Морису было не до смеха, и он резко сказал:

– Ну, рассказывайте о девятнадцатом июня.

– В воскресенье после обеда я был у Морэ и беседовал с ним о криминальном романе, который я в то время писал для него. Валери в этот день поехала к Шнебергу во Вьевр.

– Это вы ее послали?

Кулонж возмущенно выпрямился:

– За кого вы меня принимаете? – Затем, пожав плечами, он продолжал: – Верите или нет, но Валери поехала туда, даже не предупредив меня. Она надеялась уговорить Шнеберга взять за бумаги деньги и закончить на этом дело. Но это ей не удалось. Он был немного пьян, и хмель ударил ему в голову, когда очаровательная девушка обратилась к нему с просьбой. Он стал к ней приставать, и Валери ударила его тяжелой лампой, стоявшей на камине… Остальное не трудно себе представить. Шнеберг упал с проломленным черепом, а Валери в отчаянии позвонила от него к Морэ. Я разволновался и доверился ему.

– И он отвез вас во Вьевр на своем «Ягуаре». Но почему свидетель видел на заправочной станции его одного?

– Он сначала высадил меня возле дома Шнеберга. Мы не знали, что он умер, думали, что он просто потерял сознание. Мы надеялись, что из страха перед скандалом он не станет доносить на Валери… Но он был мертв. Это был несчастный случай. Валери упала в обморок, с ней это случается. Я же был сам не свой и не знал, что делать. Тогда я позвал Морэ, который ожидал нас перед домом.

Кулонж сделал паузу и продолжал:

– В этот раз Морэ впервые увидел Валери. И с этого началось. Мы вынуждены были делать все, что он потребует. Морэ не советовал звонить в полицию, так как никто не знал о присвоении мною бумаг и о визите Валери к Шнебергу. Мы тщательно вытерли лампу и поставили ее на место, на камин, а потом уехали в Париж. Сначала я был очень признателен ему и только потом понял, что он поступил так не из благородства, а совсем по другим мотивам. Вы можете себе это представить. За последние два года все его романы написал я.
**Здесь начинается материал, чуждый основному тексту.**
-- ==== Sys2Proof/Machine/Flags.lean ====
section
/-! DEFINITION. The block has no flags and no condition codes (R22); what stands in their place is the status of a response
(R51) and the bounds check that decides it (R56). -/

namespace Sys2Proof.Machine

/-- The 2-bit code `ST` (R20, R51); `11` is never produced. -/
def Response.status : Response → BitVec 2
  | .ok _ => 0
  | .bounds => 1
  | .illegal => 2

/-- `VAL` where it is defined: only when `ST = OK` (R20). -/
def Response.value? : Response → Option Value
  | .ok v => some v
  | .bounds => none
  | .illegal => none

/-- `rem = 8*LEN - BITPOS`, the bits that remain (R56). -/
def State.bitsRemaining (s : State) : Nat := 8 * s.len.toNat - s.bitpos.toNat

/-- The bounds check of R56: a read fails exactly when `w > rem`. -/
def State.outOfBounds (s : State) (w : Nat) : Bool := decide (s.bitsRemaining < w)

end Sys2Proof.Machine
end

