/-- The frame of row K1. -/
def goodFrame : List Byte := [0xD3, 0x00, 0x05, 0x06, 0x40, 0x00, 0x00, 0x28, 0x9E, 0x4E, 0xCE]

/-- Row K2: one payload bit inverted. -/
def badFrame : List Byte := [0xD3, 0x00, 0x05, 0x07, 0x40, 0x00, 0x00, 0x28, 0x9E, 0x4E, 0xCE]

/-- The payload of program P3, 33 bytes. -/
def maskPayload : List Byte :=
  [0x0C, 0x89, 0x00, 0x00, 0x00, 0x00, 0x00, 0x00, 0x00, 0x04, 0x00] ++
  [0x00, 0x00, 0x09, 0x35, 0x60, 0x18, 0x00, 0x3F, 0xFF, 0xFF, 0x7F] ++
  [0xFC, 0x04, 0x8D, 0x15, 0x9E, 0x26, 0xAF, 0x37, 0xBE, 0xFB, 0xBC]

/-- The layout of Scenario A (V1). -/
def scenarioFields : List FieldSpec :=
  [⟨"type", false, 12⟩, ⟨"station_id", false, 12⟩, ⟨"value", true, 14⟩]

/-! ## Well-formedness: each check refuses an ill-formed command -/

theorem test_illformed_rdu_width_zero : (Instr.rdu 0).wellFormed 1029 = false := by decide

theorem test_illformed_rdi_width_65 : (Instr.rdi 65).wellFormed 1029 = false := by decide

theorem test_illformed_bind_past_memory : (Instr.bind 0 1030).wellFormed 1029 = false := by decide

theorem test_illformed_chk_past_memory : (Instr.chk 0 1027).wellFormed 1029 = false := by decide

/-! ## Decoding: rows E1 to E30 -/

theorem test_decode_rdu : decode 1029 0b00010000000000000000000000001100#32 = .legal (.rdu 12) := by decide

theorem test_decode_rdi : decode 1029 0b00100000000000000000000000001110#32 = .legal (.rdi 14) := by decide

theorem test_decode_bind : decode 1029 0b00110000000000000011000000000101#32 = .legal (.bind 3 5) := by decide

theorem test_decode_pos : decode 1029 0b01000000000000000000000000000000#32 = .legal .pos := by decide

theorem test_decode_chk : decode 1029 0b01010000000000010100000000000000#32 = .legal (.chk 20 0) := by decide

theorem test_decode_illegal :
    decode 1029 0x38000000#32 = .illegal .reservedField ∧ decode 1029 0xFFFFFFFF#32 = .illegal .reservedField ∧
    decode 1029 0xF0000000#32 = .illegal .opcode ∧ decode 1029 0x10001008#32 = .illegal .readOperandA ∧
    decode 1029 0x20000FFF#32 = .illegal .width ∧ decode 1029 0x40001000#32 = .illegal .posOperand ∧
    decode 1029 0x30406000#32 = .illegal .bindRange ∧ decode 1029 0x50000403#32 = .illegal .chkRange := by decide

theorem test_command_text : commandText (.bind 3 5) = "BIND 3, 5" ∧ commandText (.rdu 12) = "RDU 12" := by decide

/-! ## One step of each command -/

/-- S3: 64 bits from bit 3, over 9 bytes. -/
theorem test_rdu_unaligned_64 :
    seen (exec (.rdu 64) (atState 0 9 3 nineBytes)) = some (0, 9, 67, [.ok 0x091A2B3C4D5E6F7A#64]) := by decide +kernel

/-- S16: one bit too many. -/
theorem test_rdu_bounds : seen (exec (.rdu 5) (atState 0 2 12 nineBytes)) = some (0, 2, 12, [.bounds]) := by decide

/-- P1 (a) step 4, and 90_conflicts.md C1: the contract's -3582, not the document's literal. -/
theorem test_rdi_scenario_a :
    seen (exec (.rdi 14) (atState 0 5 24 scenarioA)) = some (0, 5, 38, [.ok (BitVec.ofInt 64 (-3582))]) := by decide +kernel

/-- S5: the 14-bit minimum. -/
theorem test_rdi_minimum :
    seen (exec (.rdi 14) (atState 0 2 0 [0x80, 0x00])) = some (0, 2, 14, [.ok 0xFFFFFFFFFFFFE000#64]) := by decide +kernel

/-- B5: an empty window at the end of FM. -/
theorem test_bind_at_the_end :
    seen (exec (.bind 1029 0) (atState 3 5 17 nineBytes)) = some (1029, 0, 0, [.ok 0]) := by decide

/-- B3: a window that leaves FM; the binding stays. -/
theorem test_bind_refused : seen (exec (.bind 0 1030) (atState 3 5 17 nineBytes)) = some (3, 5, 17, [.illegal]) := by decide

/-- B6. -/
theorem test_pos : seen (exec .pos (atState 3 5 17 nineBytes)) = some (3, 5, 17, [.ok 17]) := by decide

/-- K13: the verdict 1, the cursor left alone. -/
theorem test_chk_match : seen (exec (.chk 0 8) (atState 3 5 17 goodFrame)) = some (3, 5, 17, [.ok 1]) := by decide +kernel

/-- K2: one payload bit inverted. -/
theorem test_chk_mismatch : seen (exec (.chk 0 8) (atState 0 0 0 badFrame)) = some (0, 0, 0, [.ok 0]) := by decide +kernel

/-- R19. -/
theorem test_host_write :
    (next? (step ((atState 3 5 17 nineBytes).offerAll [.fmWr 8 0xA5]))).map (fun t => (t.fmByte 8, t.fmByte 7, t.responses)) =
      some (0xA5, 0xEF, []) := by decide

/-- R102: no response, the command in flight dropped. -/
theorem test_reset_move :
    seen (step ((atState 3 5 17 nineBytes).offerAll [.reset (some 0x40000000#32)])) = some (0, 0, 0, []) := by decide

/-- S22: an illegal word is `ILLEGAL`, not `BOUNDS`, at the head of the port after reset. -/
theorem test_illegal_word :
    seen (step (State.reset.withFetchWord 32 0x10000041)) = some (0, 0, 0, [.illegal]) := by decide

/-- S18: a legal read right after reset. -/
theorem test_first_read_after_reset :
    decodeTableWord 32 0x10000001 = some (.rdu 1) ∧
    seen (step (State.reset.withFetchWord 32 0x10000001)) = some (0, 0, 0, [.bounds]) := by decide

/-! ## Witnesses: for each statement with hypotheses, a concrete case that meets them, clause by clause -/

/-- Each constructor, at the ends of its operands' ranges. -/
theorem witness_DecodeOfEncode :
    (Instr.rdu 1).wellFormed 1029 = true ∧ (Instr.rdu 64).wellFormed 1029 = true ∧ (Instr.rdi 1).wellFormed 1029 = true ∧
    (Instr.rdi 64).wellFormed 1029 = true ∧ (Instr.bind 0 1029).wellFormed 1029 = true ∧
    (Instr.bind 1029 0).wellFormed 1029 = true ∧ Instr.pos.wellFormed 1029 = true ∧
    (Instr.chk 0 1026).wellFormed 1029 = true ∧ (Instr.chk 1026 0).wellFormed 1029 = true := by decide

theorem witness_EncodeOfDecode :
    decode 1029 0x10000040#32 = .legal (.rdu 64) ∧ decode 1029 0x20000001#32 = .legal (.rdi 1) ∧
    decode 1029 0x30000405#32 = .legal (.bind 0 1029) ∧ decode 1029 0x40000000#32 = .legal .pos ∧
    decode 1029 0x50000402#32 = .legal (.chk 0 1026) := by decide

/-- One word of each of the seven cases. -/
theorem witness_IllegalWordsAreTheSevenCases :
    (decode 1029 0x11000008#32).instr? = none ∧ (decode 1029 0x00000000#32).instr? = none ∧
    (decode 1029 0x10001008#32).instr? = none ∧ (decode 1029 0x10000000#32).instr? = none ∧
    (decode 1029 0x10000041#32).instr? = none ∧ (decode 1029 0x40000001#32).instr? = none ∧
    (decode 1029 0x30000406#32).instr? = none ∧ (decode 1029 0x50000403#32).instr? = none ∧
    (decode 1029 0x10000040#32).instr? ≠ none := by decide

theorem witness_OpcodePatterns :
    (0x00000000#32).toNat / 2 ^ 28 = 0 ∧ 6 ≤ (0x60000000#32).toNat / 2 ^ 28 ∧ 6 ≤ (0xF0000000#32).toNat / 2 ^ 28 := by decide

theorem witness_OperandsAreTheirFields :
    decode 1029 0x10000040#32 = .legal (.rdu 64) ∧ decode 1029 0x2000000E#32 = .legal (.rdi 14) ∧
    decode 1029 0x30404001#32 = .legal (.bind 1028 1) ∧ decode 1029 0x50014000#32 = .legal (.chk 20 0) := by decide

theorem witness_StepRunsTheDecodedCommand :
    ((atState 0 9 0 nineBytes).offer 0x10000008#32).inputs = .command 0x10000008#32 :: [] ∧
    decode ((atState 0 9 0 nineBytes).offer 0x10000008#32).cfg.fmSize 0x10000008#32 = .legal (.rdu 8) := by decide

theorem witness_StepAnswersIllegalWords :
    ((atState 0 9 0 nineBytes).offer 0x10000041#32).inputs = .command 0x10000041#32 :: [] ∧
    decode ((atState 0 9 0 nineBytes).offer 0x10000041#32).cfg.fmSize 0x10000041#32 = .illegal .width := by decide

/-- The last address of FM, and the first beyond it. -/
theorem witness_StepHostWrite :
    (State.reset.offerAll [.fmWr 1028 0x5A]).inputs = .fmWr 1028 0x5A :: [] ∧ 1028 < State.reset.cfg.fmSize ∧
    (State.reset.offerAll [.fmWr 1029 0x5A]).inputs = .fmWr 1029 0x5A :: [] ∧ State.reset.cfg.fmSize ≤ 1029 := by decide

theorem witness_StepReset :
    ((atState 3 5 17 nineBytes).offerAll [.reset none]).inputs = .reset none :: [] ∧
    ((atState 3 5 17 nineBytes).offerAll [.reset (some 0x40000000#32)]).inputs = .reset (some 0x40000000#32) :: [] := by decide

theorem witness_StepIdle : (atState 3 5 17 nineBytes).inputs = [] := by decide

/-- A read before any `BIND`, and a `BIND` that ends the empty binding. -/
theorem witness_ResetBindsTheEmptyBuffer :
    State.reset.len = 0 ∧ State.reset.bitpos = 0 ∧ 1 ≤ (1 : Operand).toNat ∧ (64 : Operand).toNat ≤ 64 ∧
    (∃ t, step (State.reset.offer 0x30003005#32) = .next t ∧ (t.len ≠ 0 ∨ t.bitpos ≠ 0)) :=
  ⟨by decide, by decide, by decide, by decide, _, rfl, by decide⟩

/-- A read to the exact end (S15), 64 bits unaligned (S3), one bit past the end (S16); a word of each illegal kind. -/
theorem witness_RduCompletes :
    (1 ≤ (4 : Operand).toNat ∧ (4 : Operand).toNat ≤ 64 ∧ (atState 0 2 12 nineBytes).windowInside ∧
      (atState 0 2 12 nineBytes).bitpos.toNat + (4 : Operand).toNat ≤ 8 * (atState 0 2 12 nineBytes).len.toNat) ∧
    (1 ≤ (64 : Operand).toNat ∧ (64 : Operand).toNat ≤ 64 ∧ (atState 0 9 3 nineBytes).windowInside ∧
      (atState 0 9 3 nineBytes).bitpos.toNat + (64 : Operand).toNat ≤ 8 * (atState 0 9 3 nineBytes).len.toNat) ∧
    (1 ≤ (5 : Operand).toNat ∧ (5 : Operand).toNat ≤ 64 ∧
      8 * (atState 0 2 12 nineBytes).len.toNat < (atState 0 2 12 nineBytes).bitpos.toNat + (5 : Operand).toNat) ∧
    ((0x11000008#32).toNat / 2 ^ 28 = 1 ∧ (0x11000008#32).toNat / 2 ^ 24 % 16 ≠ 0) ∧
    ((0x10001008#32).toNat / 2 ^ 28 = 1 ∧ (0x10001008#32).toNat / 2 ^ 12 % 4096 ≠ 0) ∧
    ((0x10000000#32).toNat / 2 ^ 28 = 1 ∧ (0x10000000#32).toNat % 4096 = 0) ∧
    ((0x10000041#32).toNat / 2 ^ 28 = 1 ∧ 65 ≤ (0x10000041#32).toNat % 4096) := by decide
Морэ уже устал, выдохся, он ничего не мог придумать сам. Морэ – мастер детективной литературы – был я. Но об этом не знал никто, кроме моей тети… Я не могу на нее сердиться, – с нежностью продолжал он. – Она желала мне добра, но если бы не ее поступок, то вы бы не узнали о моем существовании и не приехали бы в предместье Сен–Мартин. Валери, между прочим, приехала туда в первый раз и, как нарочно, появилась тогда, когда и вы там находились.

Шаг за шагом Морис получал подтверждения всем своим предположениям.

– Но почему же она так поступила? – спросил он. – Это ведь было очень легкомысленно.

– Она приехала из–за черного «Пежо», который преследовал вас. Это ее так сильно беспокоило, что она хотела непременно поговорить со мной. К сожалению, у меня нет телефона.

– Кстати, о телефоне, – сказал Морис. – Вы уже потом, так сказать, задним числом, вызвали туда всех остальных, чтобы появление Валери не показалось подозрительным, не так ли?

– Да, это сделал я, когда вы с Валери находились наедине в комнате моей тети. И также я опустил в ящик конверт.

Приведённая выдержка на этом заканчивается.